The above architecture pretty much summarizes what we just learned. You can read the paper AN IMAGE IS WORTH 16X16 WORDS: TRANSFORMERS FOR IMAGE RECOGNITION AT SCALE, which basically introduces Vision Transformers(or ViTs).

Above, we see a block that consists of multiple attention heads, skip connection + normalization, and an MLP at the end. This is known as a single block of the Transformer.

*Note: A cross attention is also same as the self attention mechanism, just that it learns correlations between two different data(input and output tokens in language modeling/machine translation, image and text tokens in case of multi-modal networks).

Context Window:

The number of tokens that can be part of an attention pattern is called the context window. In other words, it indicates as to how far one token can attend to(or talk to) another token. The bigger the window, the better context or correlation that the model can learn, but it also comes at the cost of computation as the matrix can quickly grow.

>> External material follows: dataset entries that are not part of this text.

/-! SUPPORT. The proof of the statement of spec/45_print on the text of a finite value (R108). -/

/-! ## Digits -/

section
namespace Sys2Proof.Machine

theorem toNat_digitChar {d : Nat} (h : d < 10) : (digitChar d).toNat = 48 + d := by
  have hall : ∀ d : Fin 10, (digitChar d).toNat = 48 + d := by decide
  exact hall ⟨d, h⟩

theorem isDigitChar_digitChar {d : Nat} (h : d < 10) : isDigitChar (digitChar d) = true := by
  simp only [isDigitChar, toNat_digitChar h, Bool.and_eq_true, decide_eq_true_eq]
  omega

/-- A digit written after a number. -/
theorem digitsValue_append_digit (cs : List Char) {d : Nat} (h : d < 10) :
    digitsValue (cs ++ [digitChar d]) = 10 * digitsValue cs + d := by
  simp only [digitsValue, List.foldl_append, List.foldl_cons, List.foldl_nil, toNat_digitChar h, Nat.add_sub_cancel_left]

/-- `ds` is the decimal form of `n`: digits alone, at least one, no leading zero. -/
def IsDecimal (n : Nat) (ds : List Char) : Prop :=
  ds ≠ [] ∧ (∀ c ∈ ds, isDigitChar c = true) ∧ digitsValue ds = n ∧ (ds.head? = some '0' → ds = ['0'])

theorem isDecimal_digit {d : Nat} (h : d < 10) : IsDecimal d [digitChar d] := by
  have hvalue : digitsValue [digitChar d] = d := by simpa [digitsValue] using digitsValue_append_digit [] h
  exact ⟨List.cons_ne_nil _ _, by simpa using isDigitChar_digitChar h, hvalue, by simp⟩

/-- A digit after the decimal form of a number that is not 0. -/
theorem isDecimal_append_digit {n d : Nat} {ds : List Char} (hds : IsDecimal n ds) (hn : n ≠ 0) (hd : d < 10) :
    IsDecimal (10 * n + d) (ds ++ [digitChar d]) := by
  obtain ⟨hne, hdigits, hvalue, hlead⟩ := hds
  refine ⟨by simp, fun c hc => ?_, by rw [digitsValue_append_digit ds hd, hvalue], fun h => ?_⟩
  · obtain hc | hc := List.mem_append.1 hc
    · exact hdigits c hc
    · rw [List.mem_singleton.1 hc]
      exact isDigitChar_digitChar hd
  · rw [List.head?_append_of_ne_nil _ hne] at h
    have hzero : n = 0 := by rw [← hvalue, hlead h]; rfl
    exact absurd hzero hn

/-- With fuel for its digits, `digitsFrom` writes the decimal form of the number before what it is given. -/
theorem digitsFrom_isDecimal (fuel n : Nat) (acc : List Char) (h : n < 10 ^ (fuel + 1)) :
    ∃ ds, digitsFrom (fuel + 1) n acc = ds ++ acc ∧ IsDecimal n ds := by
  induction fuel generalizing n acc with
  | zero =>
    have hn : n < 10 := by omega
    exact ⟨[digitChar n], if_pos hn, isDecimal_digit hn⟩
  | succ fuel ih =>
    rcases Nat.lt_or_ge n 10 with hn | hn
    · exact ⟨[digitChar n], if_pos hn, isDecimal_digit hn⟩
    · have hdiv : n / 10 < 10 ^ (fuel + 1) := by
        rw [Nat.div_lt_iff_lt_mul (by decide), ← pow_succ]
        exact h
      obtain ⟨ds, hfrom, hds⟩ := ih (n / 10) (digitChar (n % 10) :: acc) hdiv
      refine ⟨ds ++ [digitChar (n % 10)], ?_, ?_⟩
      · rw [digitsFrom, if_neg (by omega), hfrom, List.append_assoc, List.singleton_append]
      · have happend := isDecimal_append_digit hds (by omega) (Nat.mod_lt n (by decide : 0 < 10))
        rwa [Nat.div_add_mod] at happend

/-- A number has no more decimal digits than binary ones. -/
theorem intDigits_isDecimal (n : Nat) : IsDecimal n (intDigits n) := by
  have hfuel : n < 10 ^ (n.log2 + 1) :=
    Nat.lt_log2_self.trans_le (Nat.pow_le_pow_left (by decide) _)
  obtain ⟨ds, hfrom, hds⟩ := digitsFrom_isDecimal n.log2 n [] hfuel
  rwa [intDigits, hfrom, List.append_nil]
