/-- Raise EV32 + n of an event that has left the rail in its present state. -/
def railEvent (s : State) (n kind sub phases : Nat) (m : Option RailMeas) : State := railEventAs s n (rail s n).state kind sub phases m

/-- PG takes the value 0, with its event when it changes. -/
def losePg (s : State) (n : Nat) (m : Option RailMeas) : State :=
  if (rail s n).pg then railEvent (setRail s n { rail s n with pg := false }) n 2 0 (phaseMask s n) m else s

/-- Phases of a rail take a PWM level and leave rotation. -/
def drivePhases (s : State) (n : Nat) (v : Pwm) : State :=
  forEach (railPhases s n) (fun p q => setPhs q p { phs q p with pwm := v }) s

/-- The LIVE writes and the captured commit of a rail's window and phases take effect (R18, R357). -/
def railBoundary (s : State) (n : Nat) : State :=
  let mine := fun off => (railBase n ≤ off && off < railBase n + 0x80) ||
    (railPhases s n).any fun p => phBase p ≤ off && off < phBase p + 0x20
  { s with regs := (s.regs.applyLate s.otp mine).applyCaptured s.otp mine
           rc := { s.rc with rails := vput s.rc.rails n { rail s n with commit := false } } }

/-- A mode chosen by RAIL_MODE takes effect and its commands complete (R336). -/
def applyMode (s : State) (n : Nat) : State :=
  forEach (rail s n).waitMode (fun e q =>
    complete (setRail q n { rail q n with mode := e.2, burst := (rail q n).burst && e.2 = .autoBurst, asleep := (rail q n).asleep && e.2 = .autoBurst }) e.1 stSuccess 0) (setRail s n { rail s n with waitMode := [] })

/-- A rail that stops switching: waiting LIVE writes and a mode take effect at once (R336, R357). -/
def railSettle (s : State) (n : Nat) : State := if railSwitching s n then s else applyMode (railBoundary s n) n

/-! ### Faults (R346, R347) -/

/-- The fault source of a rail fault reason (Table 7-7, Table 11-1). -/
def reasonLine (reason n : Nat) : Nat :=
  (match reason with | 1 => 13 | 2 => 9 | _ => 11) + (if 4 ≤ n then 1 else 0)

/-- The state in which a row finds a rail: one whose rail entered FAULT in the same CLK_REG cycle finds it as it was (R346). -/
def stateAt (r : Rail) (cycle : Nat) : RailState := if r.state = .fault && r.faultCycle = some cycle then r.faultFrom else r.state
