/-- The level that a held HOST_RST_N member keeps: a pulse in force is held too, since the member changes only at chip-level reset. -/
def hostHeld (s : State) : Bool := s.seq.hostRst || s.seq.wdiPulse

/-- A member abandoned with its sequence: one whose on instant has not come is off, one whose off instant has not come is on as it was, and no slot
is open any more. What MSTATE shows of a member held in between is as it stood (DESIGN CHOICE, log 124). -/
def abandonMember (m : Member) : Member :=
  { m with slot := false, state := match m.state with | .waitOn => .off | .waitOff => (if m.on then .on else .failed) | x => x }

/-- A member that the fault state has driven off. -/
def memberDrivenOff (i : Nat) (s : State) : State :=
  match member s i with | some m => setMember s i { m with state := .off, on := false, slot := false } | none => s

/-- Rail members whose safe profile stops them are switched off with it (R386, R353). -/
def safeRailMembers (s : State) : State :=
  if s.seq.state ≠ .safe then s
  else forUpTo 16 (fun i q => match member q i with
    | some m => if m.cfg.mtype = 1 && m.on && !((rail q m.cfg.index).state = .regulating || (rail q m.cfg.index).state = .slewing) then
        setMember q i { m with on := false, state := if (rail q m.cfg.index).state = .stopping then .switchingOff else .off } else q
    | none => q) s

/-- The fault state: sequences are abandoned, members take their safe levels (R386). -/
def seqSafe (s : State) : State :=
  let ts := s.seq.ups ++ s.seq.downs ++ s.seq.heldTickets
  let s1 := completeAll (seqState { mapMembers s abandonMember with
    seq := { (mapMembers s abandonMember).seq with ups := [], downs := [], held := false, heldTickets := [], retryUp := false, autoWait := false }
    flk := { s.flk with job := .none, driveFsync := false, armed := false } } .safe) ts stAborted 0
  forUpTo 16 (fun i q =>
    match member q i with
    | none => q
    | some m =>
      if m.cfg.safe = 1 then
        (if m.cfg.mtype = 3 then { q with seq := { q.seq with hostRst := hostHeld q, wdiPulse := false } } else q)
      else match m.cfg.mtype with
        | 2 => memberDrivenOff i (driveEn q m.cfg false)
        | 3 => memberDrivenOff i (seqHostRst q true)
        | _ => q) s1

/-- Chip-level reset of the sequencer (R387): every member off without a sequence; pin levels stay what they are. -/
def seqReset (s : State) : State :=
  { s with seq := { Seq.reset with levels := s.seq.levels, wdiLevel := s.seq.wdiLevel }, flk := Flock.reset }

end Sys2Proof.Machine
end

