-- ==== Sys2Proof/Machine/FaultOps.lean ====
section
/-! DEFINITION. Operations of the fault collector: latches, reaction classes and the fault state (R487–R500). -/

namespace Sys2Proof.Machine

/-- A change of the fault collector. -/
def setFlt (s : State) (f : Faults) : State := { s with flt := f }

/-- The class in force of a source: 0 RECORD, 1 EVENT, 2 SAFE. Until the OTP load is complete every source is SAFE (R53);
3 acts as SAFE; sources 7 and 8 are SAFE (R493). -/
def fltClass (s : State) (k : Nat) : Nat :=
  if !s.glb.otpLoaded || k = 7 || k = 8 then 2
  else
    let c := if k < 16 then fld s 0x7020 (2 * k) 2 else fld s 0x7024 (2 * (k - 16)) 2
    if c = 3 then 2 else c

/-- What FLT_FIRST reads. -/
def fltFirstWord (s : State) : Word := pack 32 [(0, 5, s.flt.firstSource), (31, 1, b2n s.flt.firstValid)]

/-- The detail captured at a source's latch. -/
def fltDetail (s : State) (k : Nat) : Word := if bitOf s.flt.status k then Sparse.getD s.flt.details k 0 else 0

/-- Entry to the fault state (R353, R386, R495; Tables 11-2 and 10-7). -/
def faultEnter (s : State) : State :=
  if s.flt.faultState then s
  else
    let s1 := setFlt s { s.flt with faultState := true, safeN := true, aliveRun := false }
    let s2 := seqSafe s1
    let s3 := safeRailMembers (if domOn s2 10 && rootAlive s2 then forUpTo 8 railSafe s2 else s2)
    let s4 := if domOn s3 11 then chgFaultState s3 else s3
    let src := s4.flt.firstSource
    let s5 := { s4 with mp := { s4.mp with shadows := { s4.mp.shadows with
                  faultEntries := listSet s4.mp.shadows.faultEntries src ((s4.mp.shadows.faultEntries[src]?).getD 0 + 1) } } }
    noteLog (noteCount s5 6) 3 (pack 128 [(0, 32, (fltFirstWord s5).toNat), (32, 32, (fltDetail s5 src).toNat)])

/-- Source `k` latches with its detail; `timed` is false through the CLK_AON path, which writes no time (R488–R492). -/
def fltLatch (s : State) (k : Nat) (detail : Word) (timed : Bool) : State :=
  let f := s.flt
  let first := !f.firstValid
  let wasSafe := f.faultState
  let s1 := setFlt s { f with
    status := f.status ||| maskOf 32 k 1, details := Sparse.set f.details k detail, lines := Sparse.del f.lines k
    firstValid := true, firstSource := if first then k else f.firstSource
    firstTime := if first then (if timed then stamp s else 0) else f.firstTime, ovf := f.ovf || !first
    rootOverride := f.rootOverride || k = 3 }
  let s2 := takeFree s1
  match fltClass s k with
  | 0 => s2
  | 1 => raise s2 50 (pack 64 [(0, 5, k), (5, 1, b2n first), (6, 1, b2n wasSafe), (32, 32, detail.toNat)])
  | _ => faultEnter s2

/-- The error line of `k` is asserted, its domain is on and its bit is 0, so it latches: its detail (R24, R43, R488, R490). -/
def fltPending (s : State) (k : Nat) : Option Word :=
  if bitOf s.flt.status k || !lineReads s k (Sparse.getD s.flt.lines k 0) then none
  else match Sparse.get? s.flt.lines k with
    | some d => some d
    | none => if bitOf s.flt.active k then some (Sparse.getD s.flt.details k 0) else none

/-- Raise a reaction register's classes; a lower one is refused and counted in LOWER_REJECT (R493). -/
def reactMerge (old w : Word) (fixed : Nat → Bool) : Word × Bool :=
  (List.range 16).foldl (fun (a : Word × Bool) k =>
    let o := bitsOf old (2 * k) 2
    let v := bitsOf w (2 * k) 2
    if fixed k then a
    else if (if o = 3 then 2 else o) ≤ (if v = 3 then 2 else v) then (putBits a.1 (2 * k) 2 v, a.2)
    else (a.1, true)) (old, false)

/-- A write to FLT_REACT0 or FLT_REACT1. -/
def reactWrite (s : State) (hi : Bool) (w : Word) : State :=
  let off := if hi then 0x7024 else 0x7020
  let r := reactMerge (rd s off) w (fun k => !hi && (k = 7 || k = 8))
  let s1 := wr s off r.1 0xFFFFFFFF
  setFlt s1 { s1.flt with lowerReject := s1.flt.lowerReject || r.2 }

/-- FLT_STATUS write-1-to-clear (R490). -/
def fltClear (s : State) (w : Word) : State := setFlt s { s.flt with status := s.flt.status &&& ~~~ w }

/-- FIRST_CLR (R490). -/
def firstClear (s : State) : State :=
  if s.flt.faultState then s
  else setFlt s { s.flt with firstValid := false, firstSource := 0, firstTime := 0, ovf := false }

/-- FLT_TEST (R487). -/
def fltTest (s : State) (w : Word) : State := if bitsOf w 16 16 = 0x7E57 then assertLine s 22 (pack 32 [(0, 16, bitsOf w 0 16)]) else s

end Sys2Proof.Machine
end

Transformers for Language Modeling:

Till now, we have seen Transformers from the context of only Image classification. But things are never complete until we discuss this architecture from the context of NLP and more specifically, Language Modeling.

Language modeling is the task of modeling a language(in the sense, its semantics, what word follows what, what all words co-occur together) and one of the ways to do is by predicting the next token/word given the preceding set of tokens/words. And the model capable of doing so is termed as a Language Model.

Now that we are clear on the problem statement, how do we go about solving it?

In simplest terms, what we need is a neural network that given all these preceding tokens as inputs, embeds them into representations(or embeddings), keeps learning refined embeddings or correlations among the tokens -> this transformation goes on and on until it is able to produce an embedding that actually close enough to the next word(as per the training data).
The above solution seems straight forward, in the sense, keep stacking multiple transformer blocks to produce this refined embedding.

But however, there is more to it. Let us take a look at what is mentioned in the breakthrough paper “Attention is all you need” regarding Transformers for Language tasks.

In addition to the encoder block we have discussed, the Transformer Architecture defined for the Machine Translation task has a decoder block as well.

Check the architecture below:

Transformer Architecture as in the paper “Attention is all you need”

We have read only about the encoder part of a Transformer, what really happens in a decoder?

Well, I would like to not think of both of these as two separate components — because technically they both are one and the same — it is just one set of transformer blocks grouped together whose role is to learn information about the preceding tokens — which is called the Encoder and the other set of transformer blocks learn to predict the embedding of the next token(based on the encoded representation) — which is the decoder.

The only detail we need to look at is that the decoder takes in as input the key and value vectors from the encoder(which has seen the input sentence) and uses its own query vectors — the intuition behind this is that, the network is able to focus on the most relevant parts of the sentence before decoding what could possibly be the next word/token.

*One can see why the name Transformers — a series of transformations to generate rich, relevant and informative representations from the initial input representations.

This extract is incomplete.